> **Aim of the exercise**: Read through the listing below and copy each line in which the word "waitMet" occurs.

> **Task inputs**:
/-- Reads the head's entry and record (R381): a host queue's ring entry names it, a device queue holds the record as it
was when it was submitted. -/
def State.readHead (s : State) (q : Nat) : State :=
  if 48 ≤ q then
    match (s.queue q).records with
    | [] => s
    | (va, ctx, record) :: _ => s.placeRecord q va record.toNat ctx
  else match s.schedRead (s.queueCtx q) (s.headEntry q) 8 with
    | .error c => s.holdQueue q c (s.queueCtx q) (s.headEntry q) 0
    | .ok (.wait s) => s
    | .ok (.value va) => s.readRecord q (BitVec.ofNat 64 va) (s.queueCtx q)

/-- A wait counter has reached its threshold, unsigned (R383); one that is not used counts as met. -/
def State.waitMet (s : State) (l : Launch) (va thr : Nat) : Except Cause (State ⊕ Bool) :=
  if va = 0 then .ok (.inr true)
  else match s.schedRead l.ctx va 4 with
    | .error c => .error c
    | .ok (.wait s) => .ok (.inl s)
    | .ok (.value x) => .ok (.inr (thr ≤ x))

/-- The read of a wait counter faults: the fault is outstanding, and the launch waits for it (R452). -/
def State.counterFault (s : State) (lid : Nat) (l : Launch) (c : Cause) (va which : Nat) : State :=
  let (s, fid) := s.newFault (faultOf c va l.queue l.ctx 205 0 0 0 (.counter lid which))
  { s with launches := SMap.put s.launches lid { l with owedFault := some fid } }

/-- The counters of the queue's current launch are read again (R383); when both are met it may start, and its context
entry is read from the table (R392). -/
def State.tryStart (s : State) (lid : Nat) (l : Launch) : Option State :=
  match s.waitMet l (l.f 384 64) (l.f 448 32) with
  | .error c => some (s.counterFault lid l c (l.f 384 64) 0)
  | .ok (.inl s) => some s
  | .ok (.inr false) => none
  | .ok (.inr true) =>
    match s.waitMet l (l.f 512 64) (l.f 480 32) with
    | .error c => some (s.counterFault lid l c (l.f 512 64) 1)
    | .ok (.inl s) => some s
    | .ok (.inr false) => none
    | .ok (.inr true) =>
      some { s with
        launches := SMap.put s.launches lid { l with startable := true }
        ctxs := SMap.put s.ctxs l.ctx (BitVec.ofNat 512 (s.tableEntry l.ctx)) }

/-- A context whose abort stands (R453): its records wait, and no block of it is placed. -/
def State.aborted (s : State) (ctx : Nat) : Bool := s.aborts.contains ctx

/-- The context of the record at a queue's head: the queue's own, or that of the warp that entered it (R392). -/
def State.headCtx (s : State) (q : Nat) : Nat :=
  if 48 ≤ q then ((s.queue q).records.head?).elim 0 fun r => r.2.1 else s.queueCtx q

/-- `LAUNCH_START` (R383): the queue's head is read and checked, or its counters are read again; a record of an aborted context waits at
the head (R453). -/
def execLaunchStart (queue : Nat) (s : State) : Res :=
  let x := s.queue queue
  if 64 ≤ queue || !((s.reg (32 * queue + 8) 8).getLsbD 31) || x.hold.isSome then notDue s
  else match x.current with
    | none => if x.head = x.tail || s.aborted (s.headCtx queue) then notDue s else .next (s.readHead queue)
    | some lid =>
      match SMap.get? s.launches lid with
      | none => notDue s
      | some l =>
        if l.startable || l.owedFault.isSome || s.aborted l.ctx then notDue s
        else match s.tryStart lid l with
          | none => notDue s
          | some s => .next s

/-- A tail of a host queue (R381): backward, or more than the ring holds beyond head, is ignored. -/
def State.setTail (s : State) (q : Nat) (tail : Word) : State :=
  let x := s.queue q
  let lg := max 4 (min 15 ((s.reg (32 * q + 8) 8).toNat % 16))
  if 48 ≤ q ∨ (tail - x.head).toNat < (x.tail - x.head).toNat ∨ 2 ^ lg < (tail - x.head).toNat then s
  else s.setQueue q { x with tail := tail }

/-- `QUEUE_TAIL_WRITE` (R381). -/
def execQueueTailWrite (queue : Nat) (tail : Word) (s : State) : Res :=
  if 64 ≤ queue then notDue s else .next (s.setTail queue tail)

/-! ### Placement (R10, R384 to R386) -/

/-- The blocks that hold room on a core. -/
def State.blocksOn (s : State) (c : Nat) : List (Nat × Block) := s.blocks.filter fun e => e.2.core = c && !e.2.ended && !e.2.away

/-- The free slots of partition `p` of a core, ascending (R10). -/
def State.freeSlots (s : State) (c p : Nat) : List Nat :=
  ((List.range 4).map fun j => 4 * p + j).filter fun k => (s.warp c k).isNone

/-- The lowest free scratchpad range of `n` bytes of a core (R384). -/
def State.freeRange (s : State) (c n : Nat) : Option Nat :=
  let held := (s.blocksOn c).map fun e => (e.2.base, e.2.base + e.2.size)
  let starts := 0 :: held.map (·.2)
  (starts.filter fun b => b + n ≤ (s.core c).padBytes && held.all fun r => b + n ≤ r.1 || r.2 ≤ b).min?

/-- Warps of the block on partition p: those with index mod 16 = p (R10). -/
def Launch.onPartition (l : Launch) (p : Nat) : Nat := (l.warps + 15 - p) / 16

---

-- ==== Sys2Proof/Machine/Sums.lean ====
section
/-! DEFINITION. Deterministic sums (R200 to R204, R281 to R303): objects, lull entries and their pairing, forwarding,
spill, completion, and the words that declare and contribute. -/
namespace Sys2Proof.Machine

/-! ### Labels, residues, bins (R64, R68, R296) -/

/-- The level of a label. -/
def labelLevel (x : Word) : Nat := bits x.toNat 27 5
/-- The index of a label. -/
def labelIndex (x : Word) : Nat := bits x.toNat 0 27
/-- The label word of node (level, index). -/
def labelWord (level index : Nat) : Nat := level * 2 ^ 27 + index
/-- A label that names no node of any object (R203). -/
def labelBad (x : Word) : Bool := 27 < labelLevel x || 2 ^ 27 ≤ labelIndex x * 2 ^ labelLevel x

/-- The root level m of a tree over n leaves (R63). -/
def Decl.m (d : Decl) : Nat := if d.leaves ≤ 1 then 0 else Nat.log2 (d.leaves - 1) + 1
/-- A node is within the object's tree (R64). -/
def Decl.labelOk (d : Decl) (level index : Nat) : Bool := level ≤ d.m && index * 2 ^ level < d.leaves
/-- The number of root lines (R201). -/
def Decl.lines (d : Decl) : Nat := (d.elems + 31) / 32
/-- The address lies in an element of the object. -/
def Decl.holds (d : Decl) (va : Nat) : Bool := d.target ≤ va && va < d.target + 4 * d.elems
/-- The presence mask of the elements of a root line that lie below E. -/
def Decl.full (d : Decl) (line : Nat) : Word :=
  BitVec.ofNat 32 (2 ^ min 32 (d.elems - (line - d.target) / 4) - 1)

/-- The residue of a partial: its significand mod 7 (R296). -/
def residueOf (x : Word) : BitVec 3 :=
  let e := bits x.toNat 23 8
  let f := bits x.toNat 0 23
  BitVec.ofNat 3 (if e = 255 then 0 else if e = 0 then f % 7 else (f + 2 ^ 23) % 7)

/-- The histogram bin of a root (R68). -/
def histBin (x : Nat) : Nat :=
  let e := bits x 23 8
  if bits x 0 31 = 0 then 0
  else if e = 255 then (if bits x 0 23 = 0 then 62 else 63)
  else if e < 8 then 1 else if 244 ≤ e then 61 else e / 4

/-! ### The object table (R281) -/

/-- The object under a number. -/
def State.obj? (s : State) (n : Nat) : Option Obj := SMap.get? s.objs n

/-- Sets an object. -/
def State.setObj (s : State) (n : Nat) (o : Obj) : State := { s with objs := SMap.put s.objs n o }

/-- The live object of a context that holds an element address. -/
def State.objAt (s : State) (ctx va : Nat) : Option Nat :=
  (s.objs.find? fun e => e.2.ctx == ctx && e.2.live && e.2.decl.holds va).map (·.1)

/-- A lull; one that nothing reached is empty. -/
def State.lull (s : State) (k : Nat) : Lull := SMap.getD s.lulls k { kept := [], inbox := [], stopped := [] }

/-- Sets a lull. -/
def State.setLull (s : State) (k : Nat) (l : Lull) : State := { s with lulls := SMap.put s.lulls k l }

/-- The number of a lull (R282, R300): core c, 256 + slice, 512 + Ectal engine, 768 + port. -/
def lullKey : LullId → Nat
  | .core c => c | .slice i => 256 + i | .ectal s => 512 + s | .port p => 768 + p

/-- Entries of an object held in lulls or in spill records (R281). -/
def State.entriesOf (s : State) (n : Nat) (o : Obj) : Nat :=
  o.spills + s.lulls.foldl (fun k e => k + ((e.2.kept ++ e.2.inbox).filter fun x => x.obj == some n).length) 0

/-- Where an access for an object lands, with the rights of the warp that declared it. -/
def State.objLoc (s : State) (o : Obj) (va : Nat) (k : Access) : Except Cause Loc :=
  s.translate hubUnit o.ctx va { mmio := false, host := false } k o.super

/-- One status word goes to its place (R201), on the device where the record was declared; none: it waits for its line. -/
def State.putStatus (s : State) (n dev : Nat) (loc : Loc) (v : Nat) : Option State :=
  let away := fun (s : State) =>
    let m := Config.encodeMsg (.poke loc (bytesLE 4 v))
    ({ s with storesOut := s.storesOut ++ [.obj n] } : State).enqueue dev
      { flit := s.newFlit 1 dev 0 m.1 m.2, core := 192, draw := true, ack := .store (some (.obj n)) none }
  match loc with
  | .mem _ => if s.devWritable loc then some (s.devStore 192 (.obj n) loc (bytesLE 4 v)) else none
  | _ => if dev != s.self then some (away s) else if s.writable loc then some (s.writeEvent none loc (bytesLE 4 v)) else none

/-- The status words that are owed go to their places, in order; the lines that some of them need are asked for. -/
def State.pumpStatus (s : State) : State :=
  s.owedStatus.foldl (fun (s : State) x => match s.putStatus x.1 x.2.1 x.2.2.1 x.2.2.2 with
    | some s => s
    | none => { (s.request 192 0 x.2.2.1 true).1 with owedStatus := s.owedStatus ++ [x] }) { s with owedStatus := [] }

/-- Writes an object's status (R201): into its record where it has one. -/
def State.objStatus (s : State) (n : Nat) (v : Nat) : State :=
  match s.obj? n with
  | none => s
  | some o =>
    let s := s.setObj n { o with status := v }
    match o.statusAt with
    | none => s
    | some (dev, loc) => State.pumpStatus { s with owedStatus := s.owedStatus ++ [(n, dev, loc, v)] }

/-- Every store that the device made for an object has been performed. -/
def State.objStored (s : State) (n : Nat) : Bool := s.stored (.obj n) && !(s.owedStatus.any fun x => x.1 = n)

* * *

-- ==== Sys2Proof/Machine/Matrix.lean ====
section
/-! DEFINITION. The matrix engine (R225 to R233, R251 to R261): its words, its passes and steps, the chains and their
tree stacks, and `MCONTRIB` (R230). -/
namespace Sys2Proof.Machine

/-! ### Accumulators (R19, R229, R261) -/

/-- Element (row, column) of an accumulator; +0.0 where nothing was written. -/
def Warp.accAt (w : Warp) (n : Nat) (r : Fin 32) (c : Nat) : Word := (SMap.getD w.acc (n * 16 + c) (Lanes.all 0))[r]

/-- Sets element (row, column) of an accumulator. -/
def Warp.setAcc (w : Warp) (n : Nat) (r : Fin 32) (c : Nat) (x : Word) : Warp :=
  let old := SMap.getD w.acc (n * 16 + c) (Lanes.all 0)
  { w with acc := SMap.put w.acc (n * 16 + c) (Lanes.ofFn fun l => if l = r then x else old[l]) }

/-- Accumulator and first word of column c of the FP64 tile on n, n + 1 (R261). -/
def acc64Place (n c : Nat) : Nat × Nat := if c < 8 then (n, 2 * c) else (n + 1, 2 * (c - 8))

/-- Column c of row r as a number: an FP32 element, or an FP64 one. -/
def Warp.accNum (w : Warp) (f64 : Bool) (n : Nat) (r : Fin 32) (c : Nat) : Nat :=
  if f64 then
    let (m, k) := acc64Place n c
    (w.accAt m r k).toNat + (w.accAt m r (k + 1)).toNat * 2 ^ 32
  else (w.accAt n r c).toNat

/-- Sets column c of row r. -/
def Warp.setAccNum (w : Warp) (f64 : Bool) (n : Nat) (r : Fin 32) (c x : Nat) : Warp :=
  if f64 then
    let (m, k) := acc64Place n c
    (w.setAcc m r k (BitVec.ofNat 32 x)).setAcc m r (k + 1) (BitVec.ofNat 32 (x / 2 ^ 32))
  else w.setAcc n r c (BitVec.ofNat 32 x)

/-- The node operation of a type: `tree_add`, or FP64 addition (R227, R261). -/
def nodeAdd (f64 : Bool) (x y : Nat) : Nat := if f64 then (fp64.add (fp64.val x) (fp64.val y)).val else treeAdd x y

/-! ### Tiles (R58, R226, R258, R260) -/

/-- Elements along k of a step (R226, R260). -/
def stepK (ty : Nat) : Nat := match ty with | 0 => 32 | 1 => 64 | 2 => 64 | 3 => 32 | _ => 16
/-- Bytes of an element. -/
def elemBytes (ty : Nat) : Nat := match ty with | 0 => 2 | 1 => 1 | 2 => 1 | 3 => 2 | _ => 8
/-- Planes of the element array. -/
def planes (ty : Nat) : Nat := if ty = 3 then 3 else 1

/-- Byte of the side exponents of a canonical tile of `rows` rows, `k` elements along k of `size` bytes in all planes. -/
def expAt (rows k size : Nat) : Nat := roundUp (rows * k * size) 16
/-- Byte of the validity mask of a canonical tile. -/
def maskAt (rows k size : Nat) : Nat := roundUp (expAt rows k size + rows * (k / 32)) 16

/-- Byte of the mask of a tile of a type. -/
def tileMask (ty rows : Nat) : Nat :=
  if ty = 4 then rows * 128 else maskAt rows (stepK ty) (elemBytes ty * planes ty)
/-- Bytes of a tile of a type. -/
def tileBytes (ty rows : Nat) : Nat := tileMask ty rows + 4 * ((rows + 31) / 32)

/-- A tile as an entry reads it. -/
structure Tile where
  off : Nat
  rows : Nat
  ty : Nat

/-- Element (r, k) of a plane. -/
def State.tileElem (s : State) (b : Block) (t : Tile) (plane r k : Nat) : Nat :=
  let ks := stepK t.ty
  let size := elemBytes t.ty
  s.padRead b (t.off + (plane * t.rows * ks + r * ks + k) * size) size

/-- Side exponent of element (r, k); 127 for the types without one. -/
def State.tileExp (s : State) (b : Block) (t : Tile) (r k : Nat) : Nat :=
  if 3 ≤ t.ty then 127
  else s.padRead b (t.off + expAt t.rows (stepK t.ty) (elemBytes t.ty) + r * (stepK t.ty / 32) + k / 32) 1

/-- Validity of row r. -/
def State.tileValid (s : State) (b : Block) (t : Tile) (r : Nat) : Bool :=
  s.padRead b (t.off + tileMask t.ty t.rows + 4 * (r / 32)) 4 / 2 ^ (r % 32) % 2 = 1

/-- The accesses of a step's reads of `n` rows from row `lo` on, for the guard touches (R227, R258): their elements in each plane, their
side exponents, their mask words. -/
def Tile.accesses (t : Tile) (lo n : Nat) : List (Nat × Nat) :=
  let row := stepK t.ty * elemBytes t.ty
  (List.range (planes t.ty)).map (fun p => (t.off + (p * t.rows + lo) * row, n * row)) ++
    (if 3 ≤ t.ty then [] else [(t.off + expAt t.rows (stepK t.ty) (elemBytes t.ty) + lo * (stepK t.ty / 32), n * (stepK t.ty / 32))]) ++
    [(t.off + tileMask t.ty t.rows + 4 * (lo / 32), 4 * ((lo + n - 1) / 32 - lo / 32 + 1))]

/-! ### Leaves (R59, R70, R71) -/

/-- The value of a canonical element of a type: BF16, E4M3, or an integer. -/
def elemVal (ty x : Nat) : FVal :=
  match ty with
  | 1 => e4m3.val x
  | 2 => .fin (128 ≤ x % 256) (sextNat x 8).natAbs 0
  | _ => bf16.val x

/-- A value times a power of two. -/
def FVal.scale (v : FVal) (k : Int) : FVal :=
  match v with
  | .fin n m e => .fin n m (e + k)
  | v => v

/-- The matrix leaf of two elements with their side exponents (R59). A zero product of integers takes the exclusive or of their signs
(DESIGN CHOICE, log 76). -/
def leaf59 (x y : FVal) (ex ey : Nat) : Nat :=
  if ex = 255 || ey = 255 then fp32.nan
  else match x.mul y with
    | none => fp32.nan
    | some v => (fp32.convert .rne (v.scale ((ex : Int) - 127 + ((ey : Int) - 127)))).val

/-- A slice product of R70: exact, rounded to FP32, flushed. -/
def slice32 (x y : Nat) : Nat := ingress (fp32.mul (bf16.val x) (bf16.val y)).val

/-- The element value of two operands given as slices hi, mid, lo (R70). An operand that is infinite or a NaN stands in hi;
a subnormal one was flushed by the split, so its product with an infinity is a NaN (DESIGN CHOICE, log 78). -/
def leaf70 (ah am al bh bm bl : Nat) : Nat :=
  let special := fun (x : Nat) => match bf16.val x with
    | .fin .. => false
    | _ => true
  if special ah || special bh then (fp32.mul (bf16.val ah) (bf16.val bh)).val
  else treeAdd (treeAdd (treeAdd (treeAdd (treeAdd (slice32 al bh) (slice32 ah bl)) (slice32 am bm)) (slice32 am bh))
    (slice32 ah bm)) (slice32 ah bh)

> **Response area**:
def State.waitMet (s : State) (l : Launch) (va thr : Nat) : Except Cause (State ⊕ Bool) :=
  match s.waitMet l (l.f 384 64) (l.f 448 32) with
    match s.waitMet l (l.f 512 64) (l.f 480 32) with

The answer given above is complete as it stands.